Some things happen in life that take us by surprise. They happen suddenly, taking place at times when we are caught off guard. But the gospel of Mark records for us in chapter 13 what Matthew recorded in chapter 24 of his gospel. Jesus and his disciples sat on the Mount of Olives one afternoon looking toward a crowded city of unsuspecting people when Jesus predicted the coming of a great and terrible day. That terrible day would arrive some 30 years later and became known as the abomination of desolation. The Lord spent the better part of Mark 13 outlining the details of the destruction that the Roman war lord Titus would wage against the holy city. The generation Christ spoke of that day on the Mount of Olives would be unaware that this destruction was fast approaching, and most did not listen to the Savior’s warnings. And many were surprised in horror as they were destroyed during the great destruction of Jerusalem.

 

But in verse 32 of the chapter, Jesus speaks of another great day that will confound us all. Jude does not describe it as a great day but the great day! The scriptures teach that no man knows the day nor the hour, not even the angels in Heaven nor Christ himself knows when he will be commanded to return in the clouds to declare time no more and the judgment upon us. Only the Father in Heaven knows when that great day will come to pass.

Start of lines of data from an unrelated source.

/-- A CALL with eight return addresses on the stack, and a RET with none, trap at the indices that would take them, before any effect (R146): the
call-stack stop, with those indices parked at their PC and one report for each named set, of class 1, with what overflowed or ran empty in INFO; the indices that do not take the
transfer go on at the next instruction, with their registers and the call stack as they were. Strand identities are those that the machine gives out.
The number of the ticket, and one ticket for a set that is no range, are the model's choice (logs 5 and 12). -/
def Obligations.CallTraps : Prop :=
  ∀ (h : Hdr) (off : Word) s st, Free s st h.g → FreshIds s → acting st h.g ≠ [] →
    let act := acting st h.g
    let trap := fun (i : Instr) (len : DWord) (info : Nat) =>
      ∃ t sids, exec i s = .next t ∧ Stopped s t st.lk sids st.pc 8 0 ∧ Standing t st act (· ∈ sids) st.pc ∧
        Standing t st ((present st).filter (fun j => !act.contains j)) (· ∉ sids) (st.pc + len) ∧
        Reported s t (ctxOfLaunch s st.lk) (stamped s (withNames { reportOf s st 8 0 with info := info } act))
    (8 ≤ st.calls.length → trap (.call h off) 12 1) ∧ (st.calls = [] → trap (.ret h) 8 2)

/-- BRX goes, at each index, to the PC plus its own signed word (R145): as a whole where all go to one place; where none acts, to the next instruction; with
the strand split among the targets where they differ, window by window. A target that is no multiple of 4 is an illegal instruction, and stops the whole strand. Before all of
that a strand that is not placed, whose targets differ, takes the placement cut, and issues again: each of its indices stands in a strand of its own team, at the same PC with its registers and its
entries, which is a pending range where the team is not placed (R39, R40).
The number of the stop's ticket is the model's choice (log 5). -/
def Obligations.BranchIndirect : Prop :=
  ∀ (h : Hdr) (a : R11) s st, Ready s st h.g [.v a.toNat 1] [] false →
    let act := acting st h.g
    let target := fun i => st.pc + ((valueAt st a.toNat i).getD 0).signExtend 64
    let aligned := ∀ i ∈ act, (target i).toNat % 4 = 0
    (∀ p, aligned → act = present st → (∀ i ∈ act, target i = p) → exec (.brx h a) s = .next (putStrand s { st with pc := p })) ∧
    (act = [] → exec (.brx h a) s = .next (advance s st.sid 8)) ∧
    (aligned → act ≠ [] → ¬(act = present st ∧ ∃ p, ∀ i ∈ act, target i = p) → (st.mask.isSome = true ∨ st.team.isSome = true) →
      ∃ t, exec (.brx h a) s = .next t ∧ t.cur = none ∧ Carried t st (present st) (fun i => if i ∈ act then target i else st.pc + 8) (fun _ => st.calls)) ∧
    (aligned → (∃ i ∈ act, ∃ j ∈ act, target i ≠ target j) → st.mask = none → st.team = none → exec (.brx h a) s = .next (placementCut s st)) ∧
    (¬aligned → ∃ t, exec (.brx h a) s = .next t ∧ Stopped s t st.lk [st.sid] st.pc 1 0) ∧
    (st.mask = none → 0 < tsizeOf s st.lk →
      let t := placementCut s st
      t.cur = none ∧ ∀ i ∈ present st, ∃ u ∈ t.strands, i ∈ present u ∧ u.lk = st.lk ∧ u.pc = st.pc ∧ u.team = some (i / tsizeOf s st.lk) ∧
        (∀ j ∈ present u, j / tsizeOf s st.lk = i / tsizeOf s st.lk) ∧ (∀ r, valueAt u r i = valueAt st r i) ∧ (∀ k < 8, entryAt u k i = entryAt st k i) ∧
        u.pending = !(teamOf s st.lk (i / tsizeOf s st.lk)).any (fun x => x.placed))

/-- NOP and a YIELD, an ENROL or a WBIND under a guard that is U true do what R46, R147, R148, R151 and R158 say, in one strand: NOP only moves on; YIELD
also holds the strand for 64 issue slots of its partition, and ends the run; WBIND binds the walk to the layout slot; ENROL gives the strand a fresh
enrolment, after which the barriers and rejoins of its team are tested. A slot that a load of another strand is replacing reads as `readSlot` gives it, each byte the old one
or the new one (R198).
How the slots of YIELD's hold are counted, and what WBIND makes of a record that no check admits, is the model's choice (logs 54 and 76). -/
def Obligations.StrandControl : Prop :=
  ∀ (h : Hdr) (j w : BitVec 4) (d : BitVec 5) s st,
    (Issuing s st → exec (.nop h) s = .next (advance s st.sid 8)) ∧
    (Collective s st h.g [] false false →
      exec (.yieldI h) s = .next (endRun (blockOn (advance s st.sid 8) st.sid (.yieldHold (s.slots + 64)))) ∧
      exec (.enrol h j) s = .next (wakeTeam
        (updStrand { s with nextId := s.nextId + 1 } st.sid (fun x => { x with enrol := x.enrol.set j.toNat s.nextId, pc := x.pc + 8 })) st.lk st.team)) ∧
    (Collective s st h.g [] true false → (pendingSlots s st).contains d.toNat = false →
      let r := (readSlot s st d.toNat).1
      let n := recNdim r
      exec (.wbind h w d) s = .next (updStrand (readSlot s st d.toNat).2 st.sid (fun x => { x with
        pc := x.pc + 8
        walks := x.walks.set w.toNat ⟨true, n, (List.range 5).map (fun k => if k < n then recExt r k else 1),
          (List.range 5).map (fun k => if k < n then BitVec.ofInt 64 (recStr r k) else 0), [0, 0, 0, 0, 0], [false, false, false, false, false]⟩ })))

But we must all come to realize that Christ’s return will happen in a mere moment. Paul contended to the Thessalonians that the day of the Lord would come like a thief in the night. Peter used the very same words to describe that unsuspecting hour when the eastern sky would split open with a deafening sound and the clouds be rolled back like a tapestry revealing the Son of God and his angels. In other words, it will arrive at the most unsuspecting time. Maybe you’ll be driving down the road in your car, or working away at your job. Perhaps you’ll be sitting at the dinner table with your family, or even be asleep in your bed. No matter what is going on in your life when Jesus comes in the clouds, we shall all be surprised! So with that precedent set, Jesus tells a short parable in verses 34-37 of Mark 13, to further illustrate the idea that He would come again, but the time remains unknown to us. Jesus said, “Watch ye therefore: for ye know not when the master of the house cometh, at even, or at midnight, or at the cockcrowing, or in the morning: lest coming suddenly he find you sleeping.” Are you like me in that your heart races with surprise when you are awakened from sleep unexpectedly? I daresay there would be no greater surprise than to be awakened out of sleep one night because the judgment has arrived. But for many today, spiritual sleep is a constant exercise for them when it comes to the important things of life. They have no real concern for the importance of preparing to meet God. Oh sure, they look to be wide-awake in their physical body, but spiritually they have yet to wake up! But if there is one thing that we cannot afford to sleep on brethren, it’s the Lord’s return! There are a few Bible examples of people that used sleep to ignore the things that were right. And those who sleep spiritually are similar to these examples.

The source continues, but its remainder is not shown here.